The chipmaker reported earnings of $2.1 billion for the fourth quarter, or $1.19 cents a share, higher than the consensus estimates for earnings of $1.07 and even for optimistic projections of $1.15. The fourth quarter returns were up 18 percent over earnings of $1.7 billion for the same quarter in 1997 and 32 percent over third quarter earnings of $1.6 billion.
"Q4 was a great quarter for us," said Paul Otellini, general manager of the Intel architecture business group. The company, he added, shipped a record number of processors in the fourth quarter.
Revenue came to $7.6 billion for the quarter, up 17 percent over revenues of $6.5 billion for the same period last year and 13 percent over revenues of $6.7 billion last quarter. Gross margins for the quarter also rose to 58 percent as a result of cost-cutting and a slight shift toward higher end processors.
Intel actually fell slightly short of its sales goal for Celeron, but experienced higher-than-expected demand for Pentium II. To compensate, the company shifted manufacturing and testing resources to the higher end chips.
For the year as a whole, revenues were up over 1997 totals, but earnings were down, mostly due to a slow first half. Revenue totaled $26.3 billion in 1998, up 5 percent from the prior record of $25.1 billion in 1997. Net income was $6.1 billion, down 13 percent from $6.9 billion in 1997. Earnings per share of $3.45 declined 11 percent from $3.87 per share in 1997.
For the year, gross margins came to 54 percent, down from an annual gross margin of 57 percent last year.
"Intel achieved its 12th consecutive year of revenue growth in spite of the challenges of a turbulent market in 1998," said Craig Barrett, Intel CEO, in a released statement. "During the fourth quarter, we achieved record revenue in the Americas, Europe, and Asia-Pacific."
The company said that revenues, earnings, and gross margins would likely decline in the coming quarter due to seasonal softness. Some analysts, however, have said that the seasonal decline may be less steep than in other years due to continuing strong demand.
"The surprise was due to the higher margins with the increase in sales of the Pentium II," said Vadim Zlotnikov, an analyst with Sanford C. Bernstein & Company. "They were also extremely successful with cost reduction."
Zlotnikov added that the company may face price depression with the 400-MHz Celeron chip. The processor, released earlier this month, is comparable in performance to the 400-MHz Pentium II, which costs $200 more. New Pentium IIIs, however, will help widen that gap. Year 2000 issues will also not dampen sales, he added, as only a portion of corporate IT budgets revolve around hardware upgrades for the bug.

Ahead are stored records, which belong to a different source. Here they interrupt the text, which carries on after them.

/-- R528: STATUS frames over every used channel, those of one SETID together, at most 6 a frame, in ascending channel order; STATUS_MS after the
last ones, up to which time passes. -/
def execStatusSend (s : State) : Reply :=
  if bit (u8 s.latchBody 1) 0 ∧ Mode.mount < s.mode then
    let s := s.elapse ((s.latch.statusAt + 1000000 * u16 s.latchBody 2 - s.chip.up + 3) / 4)
    let s := { s with latch := { s.latch with statusAt := s.chip.up } }
    let used := (List.range 64).filter s.latchUsed
    let setids := (used.map s.latchSetid).eraseDups
    let frames := setids.flatMap fun id =>
      (sixes 64 (used.filter fun c => s.latchSetid c == id)).map fun cs => s.latchFrame Frame.status id 0 (cs.map s.statusEntry)
    .next (frames.foldl (fun s f => s.sendLink (u32 s.latchBody 8, u32 s.latchBody 0xC) f) s)
  else .next s

/-- R523: HOLD periods after its last acceptance a channel drives SAFEVAL and enters SAFE; time passes up to then. -/
def execLatchHoldExpiry (channel : Nat) (s : State) : Reply :=
  let c := channel % 64
  match (s.latchChannel c).accepted with
  | none => .next s
  | some t =>
    if s.latchRuns ∧ s.latchUsed c ∧ s.latchHeld c = Lat.active then
      let s := s.elapse ((t + s.fld (Reg.latHold c) 7 0 * s.latchPeriod c - s.chip.up + 3) / 4)
      .next ((s.latchToSafe c Lat.safe).raise 48)
    else .next s

/-- R526, R527: a software command on a SOFTWARE channel, in a frame of its own. -/
def execLatchCmd (who : Who) (channel : Nat) (value : Word) (s : State) : Reply :=
  .next (s.gated who (Reg.latCmd (channel % 64)) value fun s => s.latchPresentAll [(channel % 64, value.toNat, 0)])

/-- R524: a write of 1 sets the ARM bits of channels 0 to 31 or 32 to 63. -/
def execLatchArm (who : Who) (high : Bool) (value : Word) (s : State) : Reply :=
  let r := if high then Reg.latArmHi else Reg.latArmLo
  .next (s.gated who r value fun s => s.setReg r (s.reg r ||| value))

/-- R533. -/
def execLatClear (who : Who) (value : Word) (s : State) : Reply :=
  .next (s.gated who Reg.latClear value fun s =>
    if bit value.toNat 0 then
      (List.range 64).foldl (fun s c => s.setNum (Reg.latDrop c) 0) ((s.setNum Reg.latForeign 0).setNum Reg.latDups 0)
    else s)

/-- R668, LATCH_STUCK: a GPIO channel whose pin reads back another level for 10 µs is out of service. -/
def execLatchStuck (channel : Nat) (s : State) : Reply :=
  let c := channel % 64
  if s.latchUsed c ∧ s.latchDrive c = 1 ∧ Mode.mount < s.mode ∧ (s.latchChannel c).stuck = false then
    .next ((s.setLatchChannel c { s.latchChannel c with stuck := true }).cellFails 0x23 0x07 c false)
  else .next s

end Sys2Proof.Machine
end

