-- ==== Sys2Proof/Machine/MetMath.lean ====
section
/-! DEFINITION. The arithmetic of metrology (11): exact register units, cycle energies, resistance thermometers and water. Numbers are
FP64 bit patterns where State holds them. The order of the FP64 operations is the model's (log entry 33). -/
namespace Sys2Proof.Machine

def fp (b : Nat) : Fp := f64.decode b
def bits (x : Fp) : Nat := f64.encode x

/-- A finite FP64 number in units of 2^-1074, exactly. -/
def Fp.scaled : Fp → Int
  | .fin neg m e => if neg then -((m * 2 ^ (e + 1074).toNat : Nat) : Int) else ((m * 2 ^ (e + 1074).toNat : Nat) : Int)
  | _ => 0

def D.sumOf (xs : List Fp) : Fp := xs.foldl D.add D.zero
def D.sq (x : Fp) : Fp := D.mul x x
def D.ratio (n d : Nat) : Fp := D.div (D.ofNat n) (D.ofNat d)

/-- The FP32 bytes of a number. -/
def f32Of (x : Fp) : Nat := f32.encode (Fp.convert f32 x)

/-- √(Σ x² / N), 0 of no samples. -/
def rmsOf (xs : List Fp) : Fp :=
  if xs.isEmpty then D.zero else D.sqrt (D.div (D.sumOf (xs.map D.sq)) (D.ofNat xs.length))

/-- E_P, E_Q and E_S of an element, in J. -/
structure Energy where
  p : Fp
  q : Fp
  s : Fp
  deriving DecidableEq, Repr

def Energy.zero : Energy := { p := D.zero, q := D.zero, s := D.zero }
def Energy.add (a b : Energy) : Energy := { p := D.add a.p b.p, q := D.add a.q b.q, s := D.add a.s b.s }

/-- The energies of an element over a cycle (11, the formulas before R445): Ts is 62.5 µs. -/
def elementEnergy (pgain qgain poff : Fp) (v vq i : List Fp) (tc : Nat) : Energy :=
  let ts := D.ratio 625 10000000
  let t := secondsOf tc
  let sum := fun (x : List Fp) => D.sumOf ((x.zip i).map fun p => D.mul p.1 p.2)
  { p := D.add (D.mul (D.mul pgain (sum v)) ts) (D.mul poff t), q := D.mul (D.mul qgain (sum vq)) ts,
    s := D.mul (D.mul (rmsOf v) (rmsOf i)) t }

/-! ### Resistance thermometers (R456) -/

/-- R / R0 at a temperature, by the Callendar-Van Dusen equation with the coefficients of IEC 60751. -/
def cvd (t : Fp) : Fp :=
  let a := D.ratio 39083 10000000
  let b := (D.ratio 5775 10000000000).neg
  let c := (D.ratio 4183 1000000000000000).neg
  let base := D.add Fp.one (D.add (D.mul a t) (D.mul b (D.sq t)))
  if t.lt D.zero then D.add base (D.mul c (D.mul (D.sub t (D.ofNat 100)) (D.mul t (D.sq t)))) else base

/-- The temperature of a ratio between two temperatures, by bisection. -/
def cvdBisect (x : Fp) : Nat → Fp → Fp → Fp
  | 0, lo, _ => lo
  | fuel + 1, lo, hi =>
    let m := D.mul D.half (D.add lo hi)
    if (cvd m).le x then cvdBisect x fuel m hi else cvdBisect x fuel lo m

/-- R456: the temperature of a resistance, or `none` for SENSOR_FAULT. -/
def rtdTemperature (r0 r gain offset : Fp) : Option Fp :=
  let x := D.div r r0
  let lo := (D.ofNat 50).neg
  let hi := D.ofNat 200
  if (cvd lo).le x && x.le (cvd hi) then
    let t := D.add (D.mul gain (cvdBisect x 64 lo hi)) offset
    if D.zero.le t && t.le (D.ofNat 180) then some t else none
  else none

/-! ### Water (R459) -/

/-- A table in steps of 0.5 °C, interpolated linearly. -/
def waterAt (table : Nat → Nat) (t : Fp) : Fp :=
  let x := D.mul D.two t
  let k := min 359 (Fp.floorNat x)
  let a := fp (table k)
  D.add a (D.mul (D.sub x (D.ofNat k)) (D.sub (fp (table (k + 1))) a))

/-- ρ(θm) (h(θs) - h(θr)), in J per m³. -/
def heatPerVolume (supply ret mean : Fp) : Fp :=
  D.mul (waterAt Config.waterDensity mean) (D.sub (waterAt Config.waterEnthalpy supply) (waterAt Config.waterEnthalpy ret))

end Sys2Proof.Machine
end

Both Otellini and Andy Bryant, Intel's CFO, painted a mix picture for the future. Costs will continue to go down, both said. A shift away from "Slot" packaging in the second half will reduce manufacturing cost. At the same time, Intel will likely invest less in new office buildings, manufacturing plants and equipment in 1999, said Bryant. "We are going to see cost improvements throughout the year," he said.
Nonetheless, competition will continue unabated. "There is a high probability as we compete in the lower end of the market that we could see some changes in average selling price," said Bryant. Gross margins for the year should hover around 57 percent.
Additionally, the outlook for demand in 1999 remains volatile because of the world economy and the Y2K bug, said Otellini. Although sales in China, the U.S., and Europe remain strong, Japan has stayed flat and shown few signs of improving. The Y2K bug, meanwhile, will likely effect corporate buying cycles, although exactly how that will play out cannot be determined as yet.
"It is still to soon to call the first half, given all of the variables," he said.
Overall, the future looks fairly positive. Average prices may go down but so will Intel's expenses per chip, noted Ashok Kumar, semiconductor analyst with Piper Jaffray, creating a wash. In addition, the company will likely see a larger mix of expensive Xeon processors.
Year 2000 spending could impact the company as well, but right now, "it's a crapshoot."